Wie hoch ist in Ansbach die Zahl der weiblichen Mitglieder im Stadtrat? So lautete sinngemäß eine der Fragen. Die Teilhabe von Frauen in der Politik nahm eine Umfrage in den Blick. Das Frauennetzwerk Ansbach widmete sich dem Thema am Samstag mit der Gleichstellungsstelle der Stadt. Nun steht es an, die Antworten auszuwerten.
Den Anlass bildete die nächste Kommunalwahl in Bayern am Sonntag, 8. März. In Ansbach gilt es, eine Oberbürgermeisterin oder einen Oberbürgermeister zu wählen und 40 Sitze im Stadtrat zu besetzen. „Frau, Du hast die Wahl!”, hieß es am Samstag an dem Pavillon zur Umfrage. Wie viele Menschen sich beteiligten und was sie antworteten, wertet die Gleichstellungsbeauftragte der Stadt, Lisa-Marie Buntebarth, jetzt aus.
Bereits jetzt konnte sie jedoch sagen, dass „wir immer gut im Gespräch waren”. Viele seien an dem Vormittag in der Altstadt dazu bereit gewesen, sich zu äußern. Parallel lief an dem Tag eine Online-Umfrage. „Mit der Aktion soll eine Sensibilisierung für den Anteil an Frauen in der Politik geschehen und ein Impuls zum Reflektieren des eigenen Wahlverhaltens gesetzt werden”, hatte die Kommune angekündigt.
Repräsentativ ist die Umfrage nicht, sondern eine kleine Stichprobe, wie die Gleichstellungsbeauftragte betonte. Vor Ort in der Uzstraße befragten mit Dr. Janina Dillig, Nina Haas und Annette Lederer-Heer drei Vertreterinnen des Frauennetzwerks sowie Lisa-Marie Buntebarth und ihr Kollege Ingo Bunk aus der Gleichstellungsstelle die Passantinnen und Passanten.
„Wir haben im Ansbacher Frauennetzwerk schon vor sechs Jahren diese Befragung ausgeführt – mit nahezu den gleichen Fragen”, erinnerte Lisa-Marie Buntebarth. Dies mache es nun möglich, zu vergleichen.
Vor sechs Jahren, also damals gleichermaßen im Umfeld der Kommunalwahl, hätten die Beteiligten lediglich Frauen angesprochen, diesmal auch Männer. Sich damit zu befassen, wie sich der Frauenanteil gestaltet, sei auch für diese bedeutsam. Außerdem treffen Männer laut den Worten der Gleichstellungsbeauftragten ja ebenfalls Wahlentscheidungen.

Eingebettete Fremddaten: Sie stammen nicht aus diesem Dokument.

-- ==== Sys2Proof/Laws/Final.lean ====
section
/-! SUPPORT. What `Finalize` does (41_final.md rules R81 to R87, R94): the padded last blocks are those of R92, the digest
field is the text of the final words, and everything else is zero. Every lemma holds for every configuration that keeps the
standard order of the length words. -/

namespace Sys2Proof.Machine

open Sys2Proof.Reference
open Sys2Proof.Safety

theorem standard_standardOrder : Config.standardOrder Config.standard := fun _ => rfl

/-! ## Bytes of words and numbers -/

theorem bytesOf_le (x : Word) (v : Nat) (h : x.toNat = v % 2 ^ 32) : bytesOf .le x = littleEndian 4 v := by
  have hb (k : Nat) (u : Nat) (hu : x.toNat / 2 ^ k % 256 = u % 256) : x.extractLsb' k 8 = BitVec.ofNat 8 u := by
    apply BitVec.eq_of_toNat_eq
    rw [BitVec.extractLsb'_toNat, BitVec.toNat_ofNat, Nat.shiftRight_eq_div_pow]
    exact hu
  simp only [bytesOf, littleEndian, List.cons.injEq, and_true]
  exact ⟨hb _ _ (by omega), hb _ _ (by omega), hb _ _ (by omega), hb _ _ (by omega)⟩

theorem bytesOf_be (x : Word) : bytesOf .be x = (bytesOf .le x).reverse := rfl

theorem littleEndian_eight (v : Nat) : littleEndian 8 v = littleEndian 4 v ++ littleEndian 4 (v / 2 ^ 32) := by
  simp only [littleEndian, List.cons_append, List.nil_append, Nat.div_div_eq_div_mul]
  rfl

/-- The length field of R84, as the bytes of one 64-bit number. -/
theorem lengthWords_bytes (alg : Alg) (s : State) :
    bytesOf (wordOrder alg) (lengthWords (Config.standard.lenOrder alg) (countToBits s)).1 ++
      bytesOf (wordOrder alg) (lengthWords (Config.standard.lenOrder alg) (countToBits s)).2 =
    lengthField alg (8 * s.byteCount) := by
  have h := byteCountOf_bitCount s.countHi s.countLo
  have hlt := (bitCount s.countHi s.countLo).1.isLt
  have hlt' := (bitCount s.countHi s.countLo).2.isLt
  rw [byteCountOf] at h
  change _ = 8 * s.byteCount % 2 ^ 64 at h
  have hlo := bytesOf_le (bitCount s.countHi s.countLo).2 (8 * s.byteCount) (by omega)
  have hhi := bytesOf_le (bitCount s.countHi s.countLo).1 (8 * s.byteCount / 2 ^ 32) (by omega)
  have hle : bytesOf .le (bitCount s.countHi s.countLo).2 ++ bytesOf .le (bitCount s.countHi s.countLo).1 =
      littleEndian 8 (8 * s.byteCount) := by rw [hlo, hhi, littleEndian_eight]
  have hbe : bytesOf .be (bitCount s.countHi s.countLo).1 ++ bytesOf .be (bitCount s.countHi s.countLo).2 =
      bigEndian 8 (8 * s.byteCount) := by rw [bytesOf_be, bytesOf_be, ← List.reverse_append, hle, bigEndian]
  cases alg
  · exact hle
  · exact hbe
  · exact hbe
  · exact hle

theorem hexOfByte_eq (b : Byte) : hexOfByte b = [hexDigit (b.toNat / 16), hexDigit (b.toNat % 16)] := by
  have h : ∀ n, n < 256 → hexOfByte (BitVec.ofNat 8 n) = [hexDigit (n / 16), hexDigit (n % 16)] := by decide +kernel
  have := h b.toNat b.isLt
  rwa [BitVec.ofNat_toNat, BitVec.setWidth_eq] at this

theorem hexOfBytes_bytesOf_le (v : Word) : hexOfBytes (bytesOf .le v) =
    (List.range 4).flatMap fun j => [hexDigit (v.toNat / 256 ^ j % 256 / 16), hexDigit (v.toNat / 256 ^ j % 256 % 16)] := by
  have e (k : Nat) : (v.extractLsb' k 8).toNat = v.toNat / 2 ^ k % 256 := by
    rw [BitVec.extractLsb'_toNat, Nat.shiftRight_eq_div_pow]
  simp only [hexOfBytes, bytesOf, List.flatMap_cons, List.flatMap_nil, hexOfByte_eq, e]
  rfl

theorem hexOfBytes_bytesOf_be (v : Word) : hexOfBytes (bytesOf .be v) =
    (List.range 4).flatMap fun j =>
      [hexDigit (v.toNat / 256 ^ (3 - j) % 256 / 16), hexDigit (v.toNat / 256 ^ (3 - j) % 256 % 16)] := by
  have e (k : Nat) : (v.extractLsb' k 8).toNat = v.toNat / 2 ^ k % 256 := by
    rw [BitVec.extractLsb'_toNat, Nat.shiftRight_eq_div_pow]
  simp only [hexOfBytes, bytesOf, List.flatMap_cons, List.flatMap_nil, hexOfByte_eq, e]
  rfl

/-- The hex text of the raw digest is the digest text of the words (R85, R86). -/
theorem hexOfBytes_rawDigest (alg : Alg) (w : Words) : hexOfBytes (rawDigest alg w) = digestText alg w := by
  rw [hexOfBytes, rawDigest, List.flatMap_assoc, digestText]
  cases alg
  · exact congrArg (fun f => List.flatMap f _) (funext hexOfBytes_bytesOf_le)
  · exact congrArg (fun f => List.flatMap f _) (funext hexOfBytes_bytesOf_be)
  · exact congrArg (fun f => List.flatMap f _) (funext hexOfBytes_bytesOf_be)
  · exact congrArg (fun f => List.flatMap f _) (funext hexOfBytes_bytesOf_le)

theorem rawDigest_length (alg : Alg) (w : Words) : (rawDigest alg w).length = digestSize alg := by cases alg <;> rfl

theorem digestText_length (alg : Alg) (w : Words) : (digestText alg w).length = 2 * digestSize alg := by cases alg <;> rfl

theorem digestSize_le (alg : Alg) : 2 * digestSize alg ≤ 64 := by cases alg <;> decide

/-- Every character of a digest text is a lowercase hex digit (R86). -/
theorem digestText_isHex (alg : Alg) (w : Words) (b : Byte) (h : b ∈ digestText alg w) : isHexChar b := by
  rw [digestText, List.mem_flatMap] at h
  obtain ⟨v, -, h⟩ := h
  rw [List.mem_flatMap] at h
  obtain ⟨j, -, h⟩ := h
  have hlt : byteOfWord alg v j < 256 := by cases alg <;> exact Nat.mod_lt _ (by decide)
  rcases List.mem_cons.1 h with rfl | h
  · exact ⟨_, by omega, rfl⟩
  · obtain rfl := List.mem_singleton.1 h
    exact ⟨_, by omega, rfl⟩

/-! ## The padded blocks -/

theorem readBytes_writeBytes {m : Memory} (h : m.wf) (a k : Nat) (l : List Byte) :
    (m.writeBytes (a + k) l).readBytes a (k + l.length) = m.readBytes a k ++ l := by
  induction l generalizing m k with
  | nil => simp [writeBytes_nil]
  | cons b l ih =>
    have e := ih (write_wf h (a + k) b) (k + 1)
    rw [List.length_cons, writeBytes_cons, Nat.add_assoc a k 1, show k + (l.length + 1) = k + 1 + l.length by omega, e,
      readBytes_write h, List.append_assoc, List.singleton_append]

theorem readBytes_zero (m : Memory) (a n : Nat) (h : ∀ i, i < n → m.read (a + i) = 0#8) :
    m.readBytes a n = List.replicate n 0#8 := by
  apply List.eq_replicate_iff.2
  refine ⟨readBytes_length _ _ _, fun b hb => ?_⟩
  obtain ⟨i, hi, rfl⟩ := List.mem_map.1 hb
  exact h i (List.mem_range.1 hi)

theorem padMarker_wf {c : Config} {s : State} (h : s.mem.wf) : (padMarker c s).mem.wf := writeBytes_wf h _ _

/-- The block region after stage 1 (R81). -/
theorem padMarker_block (c : Config) (s : State) (h : s.mem.wf) :
    (padMarker c s).mem.readBytes c.hdr 64 = buffered c s ++ 0x80#8 :: List.replicate (63 - s.index) 0#8 := by
  have hi := index_lt s
  have e := readBytes_writeBytes h c.hdr s.index (0x80#8 :: List.replicate (63 - s.index) 0#8)
  rw [List.length_cons, List.length_replicate, show s.index + (63 - s.index + 1) = 64 by omega] at e
  exact e

theorem padMarker_block_short (c : Config) (s : State) (h : s.mem.wf) (h55 : s.index ≤ 55) :
    (padMarker c s).mem.readBytes c.hdr 56 = buffered c s ++ 0x80#8 :: List.replicate (55 - s.index) 0#8 := by
  have e := padMarker_block c s h
  have hr : List.replicate (63 - s.index) 0#8 = List.replicate (55 - s.index) 0#8 ++ List.replicate 8 0#8 := by
    rw [List.replicate_append_replicate]; congr 1; omega
  have h56 : (padMarker c s).mem.readBytes c.hdr 64 = (padMarker c s).mem.readBytes c.hdr 56 ++
      (List.range 8).map fun i => (padMarker c s).mem.read (c.hdr + (56 + i)) := by
    simp only [Memory.readBytes]
    rw [show (64 : Nat) = 56 + 8 from rfl, List.range_add, List.map_append, List.map_map]
    rfl
  rw [h56, hr, ← List.cons_append, ← List.append_assoc] at e
  refine (List.append_inj e ?_).1
  rw [readBytes_length, List.length_append, buffered_length, List.length_cons, List.length_replicate]
  omega

theorem storeLength_eq (c : Config) (alg : Alg) (s : State) (ho : c.standardOrder) :
    (storeLength c alg (countToBits s)).mem = s.mem.writeBytes (c.hdr + 56) (lengthField alg (8 * s.byteCount)) := by
  rw [← lengthWords_bytes alg s, writeBytes_append, bytesOf_length, ← ho alg]
  rfl

theorem lengthField_length (alg : Alg) (v : Nat) : (lengthField alg v).length = 8 := by cases alg <;> rfl

/-- The block region after stage 4 (R84). -/
theorem storeLength_block (c : Config) (alg : Alg) (s : State) (ho : c.standardOrder) (h : s.mem.wf) :
    (storeLength c alg (countToBits s)).mem.readBytes c.hdr 64 =
      s.mem.readBytes c.hdr 56 ++ lengthField alg (8 * s.byteCount) := by
  have e := readBytes_writeBytes h c.hdr 56 (lengthField alg (8 * s.byteCount))
  rw [lengthField_length] at e
  rw [storeLength_eq c alg s ho]
  exact e

theorem padMarker_byteCount (c : Config) (s : State) : (padMarker c s).byteCount = s.byteCount := rfl

theorem compress_byteCount (c : Config) (alg : Alg) (s : State) : (compress c alg s).byteCount = s.byteCount := by
  rw [State.byteCount, State.byteCount, compress_countHi, compress_countLo]

theorem padSpill_wf {c : Config} {alg : Alg} {s : State} (h : s.mem.wf) : (padSpill c alg s).mem.wf := by
  rw [padSpill]; split
  · exact compress_wf h
  · exact h

theorem storeLength_wf {c : Config} {alg : Alg} {s : State} (h : s.mem.wf) : (storeLength c alg s).mem.wf :=
  storeWord_wf (storeWord_wf h _ _ _) _ _ _

theorem closeBlocks_wf {c : Config} {alg : Alg} {s : State} (h : s.mem.wf) : (closeBlocks c alg s).mem.wf :=
  compress_wf (storeLength_wf (padSpill_wf (padMarker_wf h)))

@[simp] theorem storeLength_words (c : Config) (alg : Alg) (s : State) :
    (storeLength c alg (countToBits s)).words = s.words := rfl

/-- The words after the last compression: the buffered bytes and the padding of R92, folded. -/
theorem closeBlocks_words (c : Config) (alg : Alg) (s : State) (ho : c.standardOrder) (h : s.mem.wf) :
    (closeBlocks c alg s).words = foldMessage alg s.words (buffered c s ++ padding alg s.byteCount) := by
  have hi := index_lt s
  have hx : s.byteCount % 64 = s.index := (index_eq_byteCount s).symm
  have hw := padMarker_wf (c := c) h
  rw [closeBlocks, compress_words, loadBlock_eq_blockWords, storeLength_block c alg _ ho (padSpill_wf hw), storeLength_words,
    padding, padZeros, hx]
  by_cases h56 : 56 ≤ s.index
  · have hp : padSpill c alg (padMarker c s) = compress c alg (padMarker c s) := if_pos h56
    have hz : (119 - s.index) % 64 = (63 - s.index) + 56 := by omega
    have h1 : (buffered c s ++ 0x80#8 :: List.replicate (63 - s.index) 0#8).length = 64 := by
      rw [List.length_append, buffered_length, List.length_cons, List.length_replicate]; omega
    have h2 : (List.replicate 56 0#8 ++ lengthField alg (8 * s.byteCount)).length = 64 := by
      rw [List.length_append, List.length_replicate, lengthField_length]
    rw [hp, readBytes_zero _ _ _ fun i hi => compress_read _ _ _ _ (by rw [Config.bufsz]; omega), compress_byteCount,
      padMarker_byteCount, compress_words, loadBlock_eq_blockWords, padMarker_block c s h, hz,
      ← List.replicate_append_replicate, show buffered c s ++
        (0x80#8 :: (List.replicate (63 - s.index) 0#8 ++ List.replicate 56 0#8) ++ lengthField alg (8 * s.byteCount)) =
        (buffered c s ++ 0x80#8 :: List.replicate (63 - s.index) 0#8) ++
          ((List.replicate 56 0#8 ++ lengthField alg (8 * s.byteCount)) ++ []) by simp,
      foldMessage_block _ _ _ _ h1, foldMessage_block _ _ _ _ h2, foldMessage_short _ _ _ (by simp)]
    rfl
  · have hp : padSpill c alg (padMarker c s) = padMarker c s := if_neg h56
    have hz : (119 - s.index) % 64 = 55 - s.index := by omega
    have h1 : (buffered c s ++ 0x80#8 :: List.replicate (55 - s.index) 0#8 ++
        lengthField alg (8 * s.byteCount)).length = 64 := by
      rw [List.length_append, List.length_append, buffered_length, List.length_cons, List.length_replicate,
        lengthField_length]
      omega
    rw [hp, padMarker_byteCount, padMarker_block_short c s h (by omega), hz, show buffered c s ++
        (0x80#8 :: List.replicate (55 - s.index) 0#8 ++ lengthField alg (8 * s.byteCount)) =
        (buffered c s ++ 0x80#8 :: List.replicate (55 - s.index) 0#8 ++ lengthField alg (8 * s.byteCount)) ++ [] by simp,
      foldMessage_block _ _ _ _ h1, foldMessage_short _ _ _ (by simp)]
    rfl

/-! ## The state after `Finalize` -/

@[simp] theorem padSpill_work (c : Config) (alg : Alg) (s : State) :
    scrubbed alg (padSpill c alg s).work = scrubbed alg s.work := by
  rw [padSpill]; split
  · rw [compress_work, scrubbed_scrubbed]
  · rfl

theorem finalize_words (c : Config) (alg : Alg) (s : State) : (finalize c alg s).words = Words.zero := rfl
theorem finalize_countLo (c : Config) (alg : Alg) (s : State) : (finalize c alg s).countLo = 0 := rfl
theorem finalize_countHi (c : Config) (alg : Alg) (s : State) : (finalize c alg s).countHi = 0 := rfl
theorem finalize_phase (c : Config) (alg : Alg) (s : State) : (finalize c alg s).phase = .idle := rfl

theorem emitDigest_work (c : Config) (alg : Alg) (s : State) : (emitDigest c alg s).work = s.work := rfl
theorem emitDigest_creq (c : Config) (alg : Alg) (s : State) : (emitDigest c alg s).creq = s.creq := rfl
theorem emitDigest_pending (c : Config) (alg : Alg) (s : State) : (emitDigest c alg s).pending = s.pending := rfl
theorem emitDigest_received (c : Config) (alg : Alg) (s : State) : (emitDigest c alg s).received = s.received := rfl

theorem storeLength_creq (c : Config) (alg : Alg) (s : State) : (storeLength c alg (countToBits s)).creq = s.creq := rfl
theorem storeLength_pending (c : Config) (alg : Alg) (s : State) :
    (storeLength c alg (countToBits s)).pending = s.pending := rfl
theorem storeLength_received (c : Config) (alg : Alg) (s : State) :
    (storeLength c alg (countToBits s)).received = s.received := rfl
theorem storeLength_work (c : Config) (alg : Alg) (s : State) : (storeLength c alg (countToBits s)).work = s.work := rfl

theorem padSpill_creq (c : Config) (alg : Alg) (s : State) : (padSpill c alg s).creq = s.creq := by
  rw [padSpill]; split
  · rw [compress_creq]
  · rfl
theorem padSpill_pending (c : Config) (alg : Alg) (s : State) : (padSpill c alg s).pending = s.pending := by
  rw [padSpill]; split
  · rw [compress_pending]
  · rfl
theorem padSpill_received (c : Config) (alg : Alg) (s : State) : (padSpill c alg s).received = s.received := by
  rw [padSpill]; split
  · rw [compress_received]
  · rfl

theorem finalize_work (c : Config) (alg : Alg) (s : State) : (finalize c alg s).work = scrubbed alg s.work := by
  rw [finalize, emitDigest_work, closeBlocks, compress_work, storeLength_work, padSpill_work]; rfl
theorem finalize_creq (c : Config) (alg : Alg) (s : State) : (finalize c alg s).creq = s.creq := by
  rw [finalize, emitDigest_creq, closeBlocks, compress_creq, storeLength_creq, padSpill_creq]; rfl
theorem finalize_pending (c : Config) (alg : Alg) (s : State) : (finalize c alg s).pending = s.pending := by
  rw [finalize, emitDigest_pending, closeBlocks, compress_pending, storeLength_pending, padSpill_pending]; rfl
theorem finalize_received (c : Config) (alg : Alg) (s : State) : (finalize c alg s).received = s.received := by
  rw [finalize, emitDigest_received, closeBlocks, compress_received, storeLength_received, padSpill_received]; rfl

Der Anteil der Frauen im Stadtrat liegt bei rund 22 Prozent, wenn 41 Sitze zugrunde gelegt sind, also Oberbürgermeister Thomas Deffner inbegriffen ist. So schilderte es Lisa-Marie Buntebarth. Dies „wissen manche, aber andere müssen nachdenken und schätzen dann oft zwar schon richtig”, wunderten sich allerdings auch.
In der Umfrage vor sechs Jahren hätten sich um die 78 Prozent der befragten Frauen 50 Prozent Frauenanteil gewünscht. „Die Realität ist dann ja aber eine andere, wie viele auch tatsächlich gewählt werden.”
In erster Linie stimmten Menschen für eine politische Ausrichtung. Dies sage auch die Forschung. Daneben jedoch gibt es laut Lisa-Marie Buntebarths Worten andere Kategorien, die mitentscheidend sein könnten, wer wem ihre oder seine Stimmen gibt, zum Beispiel Alter, Beruf oder eben Geschlecht.